Exercise
Print each entry verbatim.
====== Supplied entries
theorem execSetLatTol_keeps (h_hif : m .hif = true) (h_link : m .link = true) (h_pwr : m .pwr = true) (h_out : m .out = true) (a0) (s) (k : Keeps m s₀ s) :
    Keeps.out m s₀ (execSetLatTol a0 s) := by
  unfold execSetLatTol
  repeat' with_reducible first
    | exact k
    | assumption
    | intro _ _ _
    | intro _ _
    | apply Keeps.out_next
    | apply Keeps.out_fault
    | apply Keeps.out_ite
    | apply State.command_keeps h_hif h_link h_out
    | apply State.updPwr_keeps h_pwr
    | apply State.reply_keeps h_hif h_link h_out
    | apply Keeps.ite
    | apply Keeps.foldl
    | split
    | dsimp only
    | intro _

theorem execResetReq_keeps (h_ep : m .ep = true) (h_aon : m .aon = true) (h_wires : m .wires = true) (h_hif : m .hif = true) (h_wins : m .wins = true) (h_link : m .link = true) (h_dev : m .dev = true) (h_crt : m .crt = true) (h_cal : m .cal = true) (h_adm : m .adm = true) (h_dec : m .dec = true) (h_enc : m .enc = true) (h_cse : m .cse = true) (h_rgn : m .rgn = true) (h_rmem : m .rmem = true) (h_dis : m .dis = true) (h_syn : m .syn = true) (h_bpm : m .bpm = true) (h_tke : m .tke = true) (h_dmc : m .dmc = true) (h_dram : m .dram = true) (h_pwr : m .pwr = true) (h_clk : m .clk = true) (h_ras : m .ras = true) (h_trc : m .trc = true) (h_rst : m .rst = true) (h_dbg : m .dbg = true) (h_out : m .out = true) (h_fresh : m .fresh = true) (a0) (s) (k : Keeps m s₀ s) :
    Keeps.out m s₀ (execResetReq a0 s) := by
  unfold execResetReq
  repeat' with_reducible first
    | exact k
    | assumption
    | intro _ _ _
    | intro _ _
    | apply Keeps.out_next
    | apply Keeps.out_fault
    | apply Keeps.out_ite
    | apply State.command_keeps h_hif h_link h_out
    | apply State.reply_keeps h_hif h_link h_out
    | apply State.afterClose_keeps h_aon h_wires h_hif h_wins h_link h_dev h_crt h_cal h_adm h_dec h_enc h_cse h_rgn h_rmem h_dis h_syn h_bpm h_tke h_dmc h_dram h_pwr h_clk h_ras h_trc h_rst h_dbg h_out h_fresh
    | apply State.startReset_keeps h_ep h_aon h_wires h_hif h_wins h_link h_dev h_crt h_cal h_adm h_dec h_enc h_cse h_rgn h_rmem h_dis h_syn h_bpm h_tke h_dmc h_dram h_pwr h_clk h_ras h_trc h_rst h_dbg h_out h_fresh
    | apply Keeps.ite
    | apply Keeps.foldl
    | split
    | dsimp only
    | intro _

theorem State.thaw_keeps (h_hif : m .hif = true) (h_link : m .link = true) (h_dev : m .dev = true) (h_dec : m .dec = true) (h_enc : m .enc = true) (h_cse : m .cse = true) (h_rgn : m .rgn = true) (h_rmem : m .rmem = true) (h_dis : m .dis = true) (h_syn : m .syn = true) (h_bpm : m .bpm = true) (h_tke : m .tke = true) (h_dmc : m .dmc = true) (h_dram : m .dram = true) (h_ras : m .ras = true) (h_out : m .out = true) (h_fresh : m .fresh = true) (s) (k : Keeps m s₀ s) :
    Keeps m s₀ (State.thaw s) := by
  unfold State.thaw
  repeat' with_reducible first
    | exact k
    | assumption
    | intro _ _ _
    | intro _ _
    | apply State.updDev_keeps h_dev
    | apply State.toWaitKey_keeps h_dec
    | apply State.updEnc_keeps h_enc
    | apply State.setAttn_keeps h_hif h_dev h_ras
    | apply State.drainRings_keeps h_hif h_link h_out
    | apply State.clipRoom_keeps h_link h_enc h_cse h_dis h_bpm h_dmc h_out
    | apply State.reportLtr_keeps h_link h_out
    | apply State.resumeAll_keeps h_hif h_link h_dec h_enc h_cse h_rgn h_rmem h_dis h_syn h_bpm h_tke h_dram h_out h_fresh
    | apply State.drainJobs_keeps h_cse h_dis
    | apply Keeps.ite
    | apply Keeps.foldl
    | split
    | dsimp only
    | intro _

theorem execReleaseFreeze_keeps (h_hif : m .hif = true) (h_link : m .link = true) (h_dev : m .dev = true) (h_dec : m .dec = true) (h_enc : m .enc = true) (h_cse : m .cse = true) (h_rgn : m .rgn = true) (h_rmem : m .rmem = true) (h_dis : m .dis = true) (h_syn : m .syn = true) (h_bpm : m .bpm = true) (h_tke : m .tke = true) (h_dmc : m .dmc = true) (h_dram : m .dram = true) (h_ras : m .ras = true) (h_out : m .out = true) (h_fresh : m .fresh = true) (a0) (s) (k : Keeps m s₀ s) :
    Keeps.out m s₀ (execReleaseFreeze a0 s) := by
  unfold execReleaseFreeze
  repeat' with_reducible first
    | exact k
    | assumption
    | intro _ _ _
    | intro _ _
    | apply Keeps.out_next
    | apply Keeps.out_fault
    | apply Keeps.out_ite
    | apply State.command_keeps h_hif h_link h_out
    | apply State.reply_keeps h_hif h_link h_out
    | apply State.thaw_keeps h_hif h_link h_dev h_dec h_enc h_cse h_rgn h_rmem h_dis h_syn h_bpm h_tke h_dmc h_dram h_ras h_out h_fresh
    | apply Keeps.ite
    | apply Keeps.foldl
    | split
    | dsimp only
    | intro _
============
Answer box
theorem execSetLatTol_keeps (h_hif : m .hif = true) (h_link : m .link = true) (h_pwr : m .pwr = true) (h_out : m .out = true) (a0) (s) (k : Keeps m s₀ s) :
    Keeps.out m s₀ (execSetLatTol a0 s) := by
  unfold execSetLatTol
  repeat' with_reducible first
    | exact k
    | assumption
    | intro _ _ _
    | intro _ _
    | apply Keeps.out_next
    | apply Keeps.out_fault
    | apply Keeps.out_ite
    | apply State.command_keeps h_hif h_link h_out
    | apply State.updPwr_keeps h_pwr
    | apply State.reply_keeps h_hif h_link h_out
    | apply Keeps.ite
    | apply Keeps.foldl
    | split
    | dsimp only
    | intro _

theorem execResetReq_keeps (h_ep : m .ep = true) (h_aon : m .aon = true) (h_wires : m .wires = true) (h_hif : m .hif = true) (h_wins : m .wins = true) (h_link : m .link = true) (h_dev : m .dev = true) (h_crt : m .crt = true) (h_cal : m .cal = true) (h_adm : m .adm = true) (h_dec : m .dec = true) (h_enc : m .enc = true) (h_cse : m .cse = true) (h_rgn : m .rgn = true) (h_rmem : m .rmem = true) (h_dis : m .dis = true) (h_syn : m .syn = true) (h_bpm : m .bpm = true) (h_tke : m .tke = true) (h_dmc : m .dmc = true) (h_dram : m .dram = true) (h_pwr : m .pwr = true) (h_clk : m .clk = true) (h_ras : m .ras = true) (h_trc : m .trc = true) (h_rst : m .rst = true) (h_dbg : m .dbg = true) (h_out : m .out = true) (h_fresh : m .fresh = true) (a0) (s) (k : Keeps m s₀ s) :
    Keeps.out m s₀ (execResetReq a0 s) := by
  unfold execResetReq
  repeat' with_reducible first
    | exact k
    | assumption
    | intro _ _ _
    | intro _ _
    | apply Keeps.out_next
    | apply Keeps.out_fault
    | apply Keeps.out_ite
    | apply State.command_keeps h_hif h_link h_out
    | apply State.reply_keeps h_hif h_link h_out
    | apply State.afterClose_keeps h_aon h_wires h_hif h_wins h_link h_dev h_crt h_cal h_adm h_dec h_enc h_cse h_rgn h_rmem h_dis h_syn h_bpm h_tke h_dmc h_dram h_pwr h_clk h_ras h_trc h_rst h_dbg h_out h_fresh
    | apply State.startReset_keeps h_ep h_aon h_wires h_hif h_wins h_link h_dev h_crt h_cal h_adm h_dec h_enc h_cse h_rgn h_rmem h_dis h_syn h_bpm h_tke h_dmc h_dram h_pwr h_clk h_ras h_trc h_rst h_dbg h_out h_fresh
    | apply Keeps.ite
    | apply Keeps.foldl
    | split
    | dsimp only
    | intro _

theorem State.thaw_keeps (h_hif : m .hif = true) (h_link : m .link = true) (h_dev : m .dev = true) (h_dec : m .dec = true) (h_enc : m .enc = true) (h_cse : m .cse = true) (h_rgn : m .rgn = true) (h_rmem : m .rmem = true) (h_dis : m .dis = true) (h_syn : m .syn = true) (h_bpm : m .bpm = true) (h_tke : m .tke = true) (h_dmc : m .dmc = true) (h_dram : m .dram = true) (h_ras : m .ras = true) (h_out : m .out = true) (h_fresh : m .fresh = true) (s) (k : Keeps m s₀ s) :
    Keeps m s₀ (State.thaw s) := by
  unfold State.thaw
  repeat' with_reducible first
    | exact k
    | assumption
    | intro _ _ _
    | intro _ _
    | apply State.updDev_keeps h_dev
    | apply State.toWaitKey_keeps h_dec
    | apply State.updEnc_keeps h_enc
    | apply State.setAttn_keeps h_hif h_dev h_ras
    | apply State.drainRings_keeps h_hif h_link h_out
    | apply State.clipRoom_keeps h_link h_enc h_cse h_dis h_bpm h_dmc h_out
    | apply State.reportLtr_keeps h_link h_out
    | apply State.resumeAll_keeps h_hif h_link h_dec h_enc h_cse h_rgn h_rmem h_dis h_syn h_bpm h_tke h_dram h_out h_fresh
    | apply State.drainJobs_keeps h_cse h_dis
    | apply Keeps.ite
    | apply Keeps.foldl
    | split
    | dsimp only
    | intro _

theorem execReleaseFreeze_keeps (h_hif : m .hif = true) (h_link : m .link = true) (h_dev : m .dev = true) (h_dec : m .dec = true) (h_enc : m .enc = true) (h_cse : m .cse = true) (h_rgn : m .rgn = true) (h_rmem : m .rmem = true) (h_dis : m .dis = true) (h_syn : m .syn = true) (h_bpm : m .bpm = true) (h_tke : m .tke = true) (h_dmc : m .dmc = true) (h_dram : m .dram = true) (h_ras : m .ras = true) (h_out : m .out = true) (h_fresh : m .fresh = true) (a0) (s) (k : Keeps m s₀ s) :
    Keeps.out m s₀ (execReleaseFreeze a0 s) := by
  unfold execReleaseFreeze
  repeat' with_reducible first
    | exact k
    | assumption
    | intro _ _ _
    | intro _ _
    | apply Keeps.out_next
    | apply Keeps.out_fault
    | apply Keeps.out_ite
    | apply State.command_keeps h_hif h_link h_out
    | apply State.reply_keeps h_hif h_link h_out
    | apply State.thaw_keeps h_hif h_link h_dev h_dec h_enc h_cse h_rgn h_rmem h_dis h_syn h_bpm h_tke h_dmc h_dram h_ras h_out h_fresh
    | apply Keeps.ite
    | apply Keeps.foldl
    | split
    | dsimp only
    | intro _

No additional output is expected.